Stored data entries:
==*==

/-- A movement whose units take effect one by one (R297): the units that were read, in one write where nothing overlaps. -/
def Op.moveRun (j : CopyJob) (m : Moving) (x : Move) : Op (Moving × Stopped) := do
  let (r, m) ← Op.moveRead j m x
  let units := r.got / x.unit
  let stop : Stopped := r.snag.map fun e => (x.srcOp, e)
  if m.pool.isSome then
    let (m, st) ← Op.moveUnits j x r.value units 0 m
    pure (m, if st.isSome then st else stop)
  else
    let n := units * x.unit
    let (w, snag) ← Op.engineWrite j.ag false x.dst n (r.value % 2 ^ (8 * n))
    let m ← Op.noteWrite j m x.dst w r.value
    let m := { m with done := m.done + w / x.unit * x.elems }
    match snag with
    | some e => pure (m, some (x.dstOp, e))
    | none => pure (m, stop)

/-- The reads of a block's movements: every value, or the first snag. -/
def Op.blockReads (j : CopyJob) : List Move → Moving → Op (List Nat × Moving × Stopped)
  | [], m => pure ([], m, none)
  | x :: xs, m => do
    let (r, m) ← Op.moveRead j m x
    match r.snag with
    | some e => pure ([], m, some (x.srcOp, e))
    | none =>
      let (vs, m, st) ← Op.blockReads j xs m
      pure (r.value :: vs, m, st)

/-- The first destination of a block's movements that cannot be written. -/
def Op.blockSnag (j : CopyJob) : List Move → Op Stopped
  | [] => pure none
  | x :: xs => do
    match (← Op.firstSnag j.ag (piecesOf x.dst x.n)) with
    | some e => pure (some (x.dstOp, e))
    | none => Op.blockSnag j xs

/-- The writes of a block's movements. -/
def Op.blockWrites (j : CopyJob) : List (Move × Nat) → Moving → Op (Moving × Stopped)
  | [], m => pure (m, none)
  | (x, v) :: xs, m => do
    let (v, m) ← (if x.unit ≤ 1 then pure (v, m) else Op.racyValue j m x.dst x.n v)
    let (n, snag) ← Op.engineWrite j.ag false x.dst x.n v
    let m ← Op.noteWrite j m x.dst n v
    match snag with
    | some e => pure (m, some (x.dstOp, e))
    | none => Op.blockWrites j xs { m with done := m.done + x.elems }

/-- Whether a stop comes of an uncorrectable error, which is handled for the elements of the part that holds it (R305). -/
def Stopped.isError : Stopped → Bool
  | some (_, .stop cause _ _ _) => cause = cPOISON || cause = cSTRUCT
  | _ => false

/-- A packed block, wholly or not at all (R305): where it cannot be moved for another reason than an error, what has been read
of it has had no effect. -/
def Op.moveBlock (j : CopyJob) (m : Moving) (xs : List Move) : Op (Moving × Stopped) := do
  let before ← get
  let undone (m' : Moving) (st : Stopped) : Op (Moving × Stopped) := do
    if st.isError then pure (m', st)
    else
      set before
      pure (m, st)
  let (vs, m', st) ← Op.blockReads j xs m
  if st.isSome then undone m' st
  else
    let st ← Op.blockSnag j xs
    if st.isSome then undone m' st
    else
      let (m', st) ← Op.blockWrites j (xs.zip vs) m'
      let m' ← Op.racyNote j m'
      pure (m', st)
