-- ==== Sys2Proof/Machine/Snapshot.lean ====
section
/-! DEFINITION. The snapshot area of a task (R427, R428): its selector bits and its buffers. -/

namespace Sys2Proof.Machine

/-- The pieces of a range of offsets that lie within one frame each: start and length. -/
def framePieces : Nat → Nat → Nat → List (Nat × Nat)
  | 0, _, _ => []
  | fuel + 1, off, n =>
    if n = 0 then []
    else
      let k := min n (65536 - off % 65536)
      (off, k) :: framePieces fuel (off + k) (n - k)

/-- Where the pieces of a range of an object stand: place, offset from the range's start, length. `none` where the reference
does not resolve with the rights needed. -/
def Op.areaPlaces (q : Nat) (ref : Word) (n need : Nat) : Op (Option (List (HwPlace × Nat × Nat))) := do
  let o := refOffset ref
  let one (p : Nat × Nat) : Op (Option (HwPlace × Nat × Nat)) := do
    let r := ref + Word.ofN (p.1 - o)
    match (← Op.hwPlace q r p.2 need) with
    | some h => pure (if h.host then none else some (h, p.1 - o, p.2))
    | none => pure none
  let ps ← Op.collect one (framePieces (n / 65536 + 2) o n)
  pure (if ps.all (·.isSome) then some (ps.filterMap fun p => p) else none)

/-- The directory entries of the lines in a range of bank bytes. -/
def State.entriesIn (s : State) (addr n : Nat) : List DirEntry :=
  s.unc.directory.filter fun e => addr / 128 ≤ e.tag && e.tag < (addr + n + 127) / 128

/-- The coherent lines of a range brought back to the bank: every owner writes back (R335, R339). -/
def Op.gather (addr n : Nat) : Op Unit := do
  let s ← get
  let es := s.entriesIn addr n
  Op.need (!es.any fun e => e.state = .busy)
  set (es.foldl (init := s) fun (s : State) e => if e.state = .lost then s else s.recallEntry e)

/-- The LOST line of a range, if there is one: its reason (R343). -/
def State.lostIn (s : State) (addr n : Nat) : Option Nat :=
  ((s.entriesIn addr n).find? fun e => e.state = .lost).map (·.reason)

/-- Bytes [rel, rel + n) of an image written at bank address `addr`: tags of R284 and R330 clear, fresh check bits. -/
def State.areaStore (s : State) (addr rel n : Nat) (image : Memory) : State :=
  { s with unc := { s.unc with
      hbm := s.unc.hbm.blit addr image rel n
      anchors := s.unc.anchors.filter fun e => !(addr ≤ 128 * e.1 && 128 * e.1 < addr + n)
      mixed := s.unc.mixed.filter fun e => !(addr ≤ 8 * e.1 && 8 * e.1 < addr + n)
      bankFlips := s.unc.bankFlips.filter fun f => !(addr ≤ 8 * f.unit && 8 * f.unit < addr + n) } }

/-- The cause and reason for which the places of an area cannot be reached, if they cannot (R342, R343, R347). -/
def State.areaGone (s : State) (places : List (HwPlace × Nat × Nat)) : Option (Nat × Nat) :=
  match places.findSome? fun p => s.placeGone p.1 with
  | some e => some e
  | none => (places.findSome? fun p => s.lostIn p.1.bank p.2.2).map fun r => (cLOST, r)

/-- An image of `n` bytes written at a reference. -/
def Op.areaWrite (places : List (HwPlace × Nat × Nat)) (image : Memory) : Op Unit :=
  Op.forEach (fun p => do
    if p.1.desc.cls ≠ 0 then Op.gather p.1.bank p.2.2
    modify fun s => s.areaStore p.1.bank p.2.1 p.2.2 image) places

/-- The cause and reason for which an area cannot be read, or its bytes as the codes deliver them (R343, R414 to R421, R437). -/
def Op.areaRead (places : List (HwPlace × Nat × Nat)) : Op (Except (Nat × Nat) Memory) := do
  let s ← get
  match s.areaGone places with
  | some e => pure (.error e)
  | none =>
    Op.forEach (fun p => if p.1.desc.cls ≠ 0 then Op.gather p.1.bank p.2.2 else pure ()) places
    let found ← Op.collect (fun p => Op.verifyBank p.1.reader p.1.off p.1.bank p.2.2 2) places
    if found.any (·.isSome) then pure (.error (cSTRUCT, 0))
    else
      let s ← get
      pure (.ok (places.flatMap fun p =>
        ((s.settled p.1.reader p.1.off p.1.bank p.2.2).unc.hbm.slice p.1.bank p.2.2).map
          fun e => (e.1 - p.1.bank + p.2.1, e.2)))

/-- The pair number of a logical core (R427). -/
def Task.pair (t : Task) (id : CoreId) : Nat := if t.twin then 2 * id.lcore + id.copy else id.lcore

/-- The reference of a pair's buffer (R427). -/
def Task.buffer (t : Task) (id : CoreId) (b : Nat) : Word :=
  t.word 0x78 + Word.ofN (0x4000 + 0x2C0000 * t.pair id + Config.imageBytes * b)

/-- The selector bit of a pair: the buffer that holds the snapshot in force (R427). -/
def Op.selector (t : Task) (id : CoreId) : Op Nat := do
  let p := t.pair id
  let w ← Op.hwRead t.queue.toNat (t.word 0x78 + Word.ofN (8 * (p / 64))) rightR
  pure ((w.getD 0).toNat / 2 ^ (p % 64) % 2)

/-- The selector bit flipped (R428). -/
def Op.flipSelector (t : Task) (id : CoreId) : Op Unit := do
  let p := t.pair id
  let ref := t.word 0x78 + Word.ofN (8 * (p / 64))
  let w ← Op.hwRead t.queue.toNat ref rightR
  Op.hwPut t.queue.toNat ref (w.getD 0 ^^^ (1#64 <<< (p % 64)))

/-- SNAPSHOT_CAPTURE (R428) of the logical core in focus: the complete image goes into the buffer that the selector does not
name. Its unfolded digest contributions move to the pending entry, so that they stand with the snapshot (R443). -/
def Op.capture : Op Unit := do
  let s ← get
  match s.findTask s.core.id.task with
  | none => pure ()
  | some t =>
    let id := s.core.id
    let sel ← Op.selector t id
    let ref := t.buffer id (1 - sel)
    let a : Acc := ⟨ref, Config.imageBytes, 0xF, 1, 0⟩
    Op.checkAccess (s.self 5) a (rightR + rightW)
    match (← Op.areaPlaces t.queue.toNat ref Config.imageBytes (rightR + rightW)) with
    | none => Op.accTrap cHANDLE a 0
    | some places =>
      let s ← get
      match s.areaGone places with
      | some (cause, r) => if cause = cLOST then Op.trap cLOST ref (Word.ofN r) else Op.accTrap cause a r
      | none =>
        modify fun s => s.foldSum id
        let s ← get
        let ended := { s.core with ctx := s.ctx.advance .next }
        Op.areaWrite places (ended.capture s.unc.spills)

end Sys2Proof.Machine
end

==*==

Please copy the lines above from the line with "pure (.error e)" up to and including the line with "def Task.pair (t", exactly as written and with nothing else.

_EXERCISE RESPONSE_.
  | some e => pure (.error e)
  | none =>
    Op.forEach (fun p => if p.1.desc.cls ≠ 0 then Op.gather p.1.bank p.2.2 else pure ()) places
    let found ← Op.collect (fun p => Op.verifyBank p.1.reader p.1.off p.1.bank p.2.2 2) places
    if found.any (·.isSome) then pure (.error (cSTRUCT, 0))
    else
      let s ← get
      pure (.ok (places.flatMap fun p =>
        ((s.settled p.1.reader p.1.off p.1.bank p.2.2).unc.hbm.slice p.1.bank p.2.2).map
          fun e => (e.1 - p.1.bank + p.2.1, e.2)))

/-- The pair number of a logical core (R427). -/
def Task.pair (t : Task) (id : CoreId) : Nat := if t.twin then 2 * id.lcore + id.copy else id.lcore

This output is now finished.